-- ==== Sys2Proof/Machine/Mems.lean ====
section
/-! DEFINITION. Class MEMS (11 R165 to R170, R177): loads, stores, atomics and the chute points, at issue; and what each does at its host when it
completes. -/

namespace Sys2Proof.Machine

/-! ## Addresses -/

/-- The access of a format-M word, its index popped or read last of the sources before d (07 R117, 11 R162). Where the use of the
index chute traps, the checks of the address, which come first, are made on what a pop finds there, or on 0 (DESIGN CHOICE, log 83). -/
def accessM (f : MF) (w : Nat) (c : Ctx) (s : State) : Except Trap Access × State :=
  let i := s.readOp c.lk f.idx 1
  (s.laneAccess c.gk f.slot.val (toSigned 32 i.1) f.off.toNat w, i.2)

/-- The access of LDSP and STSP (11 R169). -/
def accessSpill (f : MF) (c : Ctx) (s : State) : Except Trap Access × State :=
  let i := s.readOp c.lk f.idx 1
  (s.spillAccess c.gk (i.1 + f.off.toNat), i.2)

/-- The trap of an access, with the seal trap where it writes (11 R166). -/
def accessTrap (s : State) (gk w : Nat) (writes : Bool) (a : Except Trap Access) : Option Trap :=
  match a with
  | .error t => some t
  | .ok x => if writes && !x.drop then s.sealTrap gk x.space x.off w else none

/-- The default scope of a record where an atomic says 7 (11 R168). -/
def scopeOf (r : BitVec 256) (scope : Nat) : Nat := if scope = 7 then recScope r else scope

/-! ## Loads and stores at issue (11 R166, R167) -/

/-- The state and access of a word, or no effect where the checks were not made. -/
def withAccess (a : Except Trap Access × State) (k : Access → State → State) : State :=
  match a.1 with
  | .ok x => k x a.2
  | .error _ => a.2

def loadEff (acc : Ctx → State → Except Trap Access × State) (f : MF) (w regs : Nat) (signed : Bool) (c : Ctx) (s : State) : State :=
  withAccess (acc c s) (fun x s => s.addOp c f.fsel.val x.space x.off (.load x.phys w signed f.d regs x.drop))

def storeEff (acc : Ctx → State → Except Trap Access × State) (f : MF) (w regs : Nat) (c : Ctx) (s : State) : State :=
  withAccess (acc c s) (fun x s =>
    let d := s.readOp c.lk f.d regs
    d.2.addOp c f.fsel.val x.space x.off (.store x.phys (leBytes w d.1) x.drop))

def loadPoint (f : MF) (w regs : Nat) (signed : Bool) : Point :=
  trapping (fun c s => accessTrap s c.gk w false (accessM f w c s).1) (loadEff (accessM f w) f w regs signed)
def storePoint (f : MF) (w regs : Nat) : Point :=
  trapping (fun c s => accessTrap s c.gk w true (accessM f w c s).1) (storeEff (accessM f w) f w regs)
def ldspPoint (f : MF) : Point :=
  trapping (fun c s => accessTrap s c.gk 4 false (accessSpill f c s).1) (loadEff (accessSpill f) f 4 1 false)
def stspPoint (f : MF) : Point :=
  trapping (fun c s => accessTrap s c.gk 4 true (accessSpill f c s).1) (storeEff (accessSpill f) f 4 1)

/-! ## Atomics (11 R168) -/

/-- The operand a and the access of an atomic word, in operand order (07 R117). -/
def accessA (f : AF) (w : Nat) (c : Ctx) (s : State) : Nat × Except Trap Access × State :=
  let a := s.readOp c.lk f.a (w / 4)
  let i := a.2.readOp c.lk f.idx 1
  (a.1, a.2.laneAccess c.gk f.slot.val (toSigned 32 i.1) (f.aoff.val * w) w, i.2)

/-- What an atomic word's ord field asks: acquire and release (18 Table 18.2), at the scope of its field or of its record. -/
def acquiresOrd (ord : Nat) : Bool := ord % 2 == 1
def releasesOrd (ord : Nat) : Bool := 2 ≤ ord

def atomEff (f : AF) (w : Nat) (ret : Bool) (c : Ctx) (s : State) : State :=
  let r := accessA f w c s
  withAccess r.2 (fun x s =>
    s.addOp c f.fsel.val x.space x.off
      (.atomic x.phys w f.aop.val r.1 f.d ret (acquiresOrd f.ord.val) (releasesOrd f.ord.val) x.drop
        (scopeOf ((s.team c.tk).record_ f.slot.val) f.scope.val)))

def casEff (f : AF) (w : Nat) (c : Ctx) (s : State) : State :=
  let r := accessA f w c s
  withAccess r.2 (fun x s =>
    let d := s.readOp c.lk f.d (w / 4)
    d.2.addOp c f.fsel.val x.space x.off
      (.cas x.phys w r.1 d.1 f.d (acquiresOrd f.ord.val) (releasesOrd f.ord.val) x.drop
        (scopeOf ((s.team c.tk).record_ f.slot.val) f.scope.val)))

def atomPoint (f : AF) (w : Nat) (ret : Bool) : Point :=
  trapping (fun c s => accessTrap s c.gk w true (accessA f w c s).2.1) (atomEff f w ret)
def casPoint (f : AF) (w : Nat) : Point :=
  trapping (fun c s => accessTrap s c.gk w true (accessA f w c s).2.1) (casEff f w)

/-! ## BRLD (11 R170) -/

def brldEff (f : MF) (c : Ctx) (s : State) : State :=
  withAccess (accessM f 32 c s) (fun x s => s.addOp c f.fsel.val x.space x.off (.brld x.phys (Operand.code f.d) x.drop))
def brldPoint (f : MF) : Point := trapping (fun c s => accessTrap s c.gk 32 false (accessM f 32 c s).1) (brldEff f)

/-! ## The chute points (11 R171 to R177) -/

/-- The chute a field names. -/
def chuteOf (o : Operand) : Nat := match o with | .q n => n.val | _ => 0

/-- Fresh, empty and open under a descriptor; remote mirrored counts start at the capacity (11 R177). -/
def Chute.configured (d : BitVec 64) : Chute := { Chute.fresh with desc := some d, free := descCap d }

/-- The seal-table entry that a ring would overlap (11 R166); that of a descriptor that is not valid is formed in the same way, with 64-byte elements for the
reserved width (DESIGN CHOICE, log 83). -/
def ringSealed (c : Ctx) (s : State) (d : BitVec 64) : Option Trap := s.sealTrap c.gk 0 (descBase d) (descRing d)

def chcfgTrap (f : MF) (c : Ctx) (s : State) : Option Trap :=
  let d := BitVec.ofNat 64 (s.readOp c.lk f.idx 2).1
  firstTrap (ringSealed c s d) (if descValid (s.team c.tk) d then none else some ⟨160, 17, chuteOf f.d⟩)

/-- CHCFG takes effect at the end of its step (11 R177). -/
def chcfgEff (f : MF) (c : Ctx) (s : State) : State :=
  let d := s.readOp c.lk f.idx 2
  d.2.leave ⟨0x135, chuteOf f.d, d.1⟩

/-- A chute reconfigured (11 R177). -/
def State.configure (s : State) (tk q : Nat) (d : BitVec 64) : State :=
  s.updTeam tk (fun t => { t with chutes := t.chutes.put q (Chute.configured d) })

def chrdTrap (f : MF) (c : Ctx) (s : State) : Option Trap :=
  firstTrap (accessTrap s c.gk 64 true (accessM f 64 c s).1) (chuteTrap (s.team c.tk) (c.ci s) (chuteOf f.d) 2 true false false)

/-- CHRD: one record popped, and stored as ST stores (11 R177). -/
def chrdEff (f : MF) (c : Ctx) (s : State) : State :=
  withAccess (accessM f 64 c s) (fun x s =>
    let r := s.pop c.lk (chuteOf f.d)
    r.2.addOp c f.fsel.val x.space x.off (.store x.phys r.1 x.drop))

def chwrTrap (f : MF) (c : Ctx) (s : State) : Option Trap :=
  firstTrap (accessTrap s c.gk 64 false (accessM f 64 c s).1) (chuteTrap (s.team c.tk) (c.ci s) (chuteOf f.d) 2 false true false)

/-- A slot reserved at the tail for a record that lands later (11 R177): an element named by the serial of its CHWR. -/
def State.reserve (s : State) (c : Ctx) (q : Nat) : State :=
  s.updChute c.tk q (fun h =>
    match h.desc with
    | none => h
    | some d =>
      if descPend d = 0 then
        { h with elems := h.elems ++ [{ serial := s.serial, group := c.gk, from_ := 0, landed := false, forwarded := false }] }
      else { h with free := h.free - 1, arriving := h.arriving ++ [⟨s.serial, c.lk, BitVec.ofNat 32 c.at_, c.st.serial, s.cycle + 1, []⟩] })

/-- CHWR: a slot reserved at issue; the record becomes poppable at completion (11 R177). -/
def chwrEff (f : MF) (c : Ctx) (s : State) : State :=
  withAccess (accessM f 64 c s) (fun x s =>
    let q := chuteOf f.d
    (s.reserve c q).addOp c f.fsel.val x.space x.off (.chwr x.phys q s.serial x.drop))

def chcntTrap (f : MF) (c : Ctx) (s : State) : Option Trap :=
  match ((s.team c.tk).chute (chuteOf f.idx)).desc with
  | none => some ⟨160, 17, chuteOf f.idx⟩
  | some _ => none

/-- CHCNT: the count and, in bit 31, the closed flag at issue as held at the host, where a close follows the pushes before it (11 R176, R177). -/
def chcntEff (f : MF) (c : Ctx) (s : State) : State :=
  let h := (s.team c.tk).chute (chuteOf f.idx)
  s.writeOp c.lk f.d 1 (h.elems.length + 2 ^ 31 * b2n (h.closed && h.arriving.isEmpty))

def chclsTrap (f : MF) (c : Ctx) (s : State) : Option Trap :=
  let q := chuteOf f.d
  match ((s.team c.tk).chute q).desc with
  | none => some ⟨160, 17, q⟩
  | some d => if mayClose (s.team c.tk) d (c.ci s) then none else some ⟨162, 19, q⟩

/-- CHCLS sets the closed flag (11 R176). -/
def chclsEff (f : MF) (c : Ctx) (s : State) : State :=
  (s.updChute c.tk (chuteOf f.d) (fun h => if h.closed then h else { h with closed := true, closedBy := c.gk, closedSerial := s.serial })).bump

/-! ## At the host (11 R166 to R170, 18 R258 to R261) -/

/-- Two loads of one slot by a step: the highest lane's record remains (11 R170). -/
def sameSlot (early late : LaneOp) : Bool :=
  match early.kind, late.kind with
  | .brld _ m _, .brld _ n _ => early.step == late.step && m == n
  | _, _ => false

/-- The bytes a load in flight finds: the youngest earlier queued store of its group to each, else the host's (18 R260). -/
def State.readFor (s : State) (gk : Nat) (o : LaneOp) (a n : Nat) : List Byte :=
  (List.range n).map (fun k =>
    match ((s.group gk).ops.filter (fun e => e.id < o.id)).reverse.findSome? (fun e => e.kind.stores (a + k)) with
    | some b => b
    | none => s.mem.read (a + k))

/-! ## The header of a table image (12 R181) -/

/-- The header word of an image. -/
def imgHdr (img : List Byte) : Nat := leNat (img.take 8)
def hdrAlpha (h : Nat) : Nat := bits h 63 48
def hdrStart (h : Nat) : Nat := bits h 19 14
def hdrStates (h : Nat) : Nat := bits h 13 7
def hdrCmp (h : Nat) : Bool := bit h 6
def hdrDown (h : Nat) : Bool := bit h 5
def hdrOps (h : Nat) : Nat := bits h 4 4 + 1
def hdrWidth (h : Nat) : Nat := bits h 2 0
* * *
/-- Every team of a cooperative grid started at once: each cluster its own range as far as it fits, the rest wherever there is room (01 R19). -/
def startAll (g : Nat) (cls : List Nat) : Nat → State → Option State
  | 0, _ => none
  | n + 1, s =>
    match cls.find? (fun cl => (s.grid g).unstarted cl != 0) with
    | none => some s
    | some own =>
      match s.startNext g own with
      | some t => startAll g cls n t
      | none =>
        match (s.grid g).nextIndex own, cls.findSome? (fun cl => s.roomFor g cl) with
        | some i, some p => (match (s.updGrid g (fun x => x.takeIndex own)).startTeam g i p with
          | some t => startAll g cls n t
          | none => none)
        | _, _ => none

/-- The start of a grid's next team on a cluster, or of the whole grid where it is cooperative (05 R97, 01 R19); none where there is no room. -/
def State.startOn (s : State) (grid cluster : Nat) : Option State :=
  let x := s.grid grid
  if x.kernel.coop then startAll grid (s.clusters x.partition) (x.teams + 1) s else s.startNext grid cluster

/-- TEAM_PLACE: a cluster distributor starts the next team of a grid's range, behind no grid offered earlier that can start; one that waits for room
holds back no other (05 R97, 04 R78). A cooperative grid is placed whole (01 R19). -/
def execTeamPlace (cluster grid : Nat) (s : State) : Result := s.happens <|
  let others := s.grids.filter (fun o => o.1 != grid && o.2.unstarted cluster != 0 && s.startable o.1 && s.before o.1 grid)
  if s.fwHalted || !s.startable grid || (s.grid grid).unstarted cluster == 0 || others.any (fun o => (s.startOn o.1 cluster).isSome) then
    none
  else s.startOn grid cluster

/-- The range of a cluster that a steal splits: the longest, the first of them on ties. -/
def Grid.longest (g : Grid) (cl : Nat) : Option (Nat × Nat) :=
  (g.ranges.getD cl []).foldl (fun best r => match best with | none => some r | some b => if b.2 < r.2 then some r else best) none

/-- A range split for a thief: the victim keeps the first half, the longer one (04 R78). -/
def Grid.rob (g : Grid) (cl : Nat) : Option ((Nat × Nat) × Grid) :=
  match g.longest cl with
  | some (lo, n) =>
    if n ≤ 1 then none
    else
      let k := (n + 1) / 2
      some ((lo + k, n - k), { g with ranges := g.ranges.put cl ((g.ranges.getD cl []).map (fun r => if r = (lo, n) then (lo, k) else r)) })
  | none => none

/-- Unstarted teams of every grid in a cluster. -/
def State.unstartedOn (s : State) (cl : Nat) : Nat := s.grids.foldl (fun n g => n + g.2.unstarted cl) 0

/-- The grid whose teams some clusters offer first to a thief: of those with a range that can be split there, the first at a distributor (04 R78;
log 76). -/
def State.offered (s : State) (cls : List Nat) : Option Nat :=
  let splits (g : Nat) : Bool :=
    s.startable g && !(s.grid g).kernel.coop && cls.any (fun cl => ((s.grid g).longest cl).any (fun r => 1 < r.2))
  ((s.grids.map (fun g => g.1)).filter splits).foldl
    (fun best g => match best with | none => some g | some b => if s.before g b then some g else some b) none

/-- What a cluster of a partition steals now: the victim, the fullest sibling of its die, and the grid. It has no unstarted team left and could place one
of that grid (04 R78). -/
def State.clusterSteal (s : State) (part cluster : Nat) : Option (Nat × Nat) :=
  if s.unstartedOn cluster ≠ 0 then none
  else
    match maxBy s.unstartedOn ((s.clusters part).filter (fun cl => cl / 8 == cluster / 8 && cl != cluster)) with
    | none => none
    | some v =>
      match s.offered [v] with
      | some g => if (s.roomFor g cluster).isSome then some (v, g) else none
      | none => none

YOUR GOAL ▸ Considering only the material above, set down every line from the one with "let d := s.readOp c.lk f.idx 2" to the one with "match ((s.team c.tk).chute (chuteOf", inclusive, exactly as written.

TASK SOLUTION ▸
  let d := s.readOp c.lk f.idx 2
  d.2.leave ⟨0x135, chuteOf f.d, d.1⟩

/-- A chute reconfigured (11 R177). -/
def State.configure (s : State) (tk q : Nat) (d : BitVec 64) : State :=
  s.updTeam tk (fun t => { t with chutes := t.chutes.put q (Chute.configured d) })

def chrdTrap (f : MF) (c : Ctx) (s : State) : Option Trap :=
  firstTrap (accessTrap s c.gk 64 true (accessM f 64 c s).1) (chuteTrap (s.team c.tk) (c.ci s) (chuteOf f.d) 2 true false false)

/-- CHRD: one record popped, and stored as ST stores (11 R177). -/
def chrdEff (f : MF) (c : Ctx) (s : State) : State :=
  withAccess (accessM f 64 c s) (fun x s =>
    let r := s.pop c.lk (chuteOf f.d)
    r.2.addOp c f.fsel.val x.space x.off (.store x.phys r.1 x.drop))

def chwrTrap (f : MF) (c : Ctx) (s : State) : Option Trap :=
  firstTrap (accessTrap s c.gk 64 false (accessM f 64 c s).1) (chuteTrap (s.team c.tk) (c.ci s) (chuteOf f.d) 2 false true false)

/-- A slot reserved at the tail for a record that lands later (11 R177): an element named by the serial of its CHWR. -/
def State.reserve (s : State) (c : Ctx) (q : Nat) : State :=
  s.updChute c.tk q (fun h =>
    match h.desc with
    | none => h
    | some d =>
      if descPend d = 0 then
        { h with elems := h.elems ++ [{ serial := s.serial, group := c.gk, from_ := 0, landed := false, forwarded := false }] }
      else { h with free := h.free - 1, arriving := h.arriving ++ [⟨s.serial, c.lk, BitVec.ofNat 32 c.at_, c.st.serial, s.cycle + 1, []⟩] })

/-- CHWR: a slot reserved at issue; the record becomes poppable at completion (11 R177). -/
def chwrEff (f : MF) (c : Ctx) (s : State) : State :=
  withAccess (accessM f 64 c s) (fun x s =>
    let q := chuteOf f.d
    (s.reserve c q).addOp c f.fsel.val x.space x.off (.chwr x.phys q s.serial x.drop))

def chcntTrap (f : MF) (c : Ctx) (s : State) : Option Trap :=
  match ((s.team c.tk).chute (chuteOf f.idx)).desc with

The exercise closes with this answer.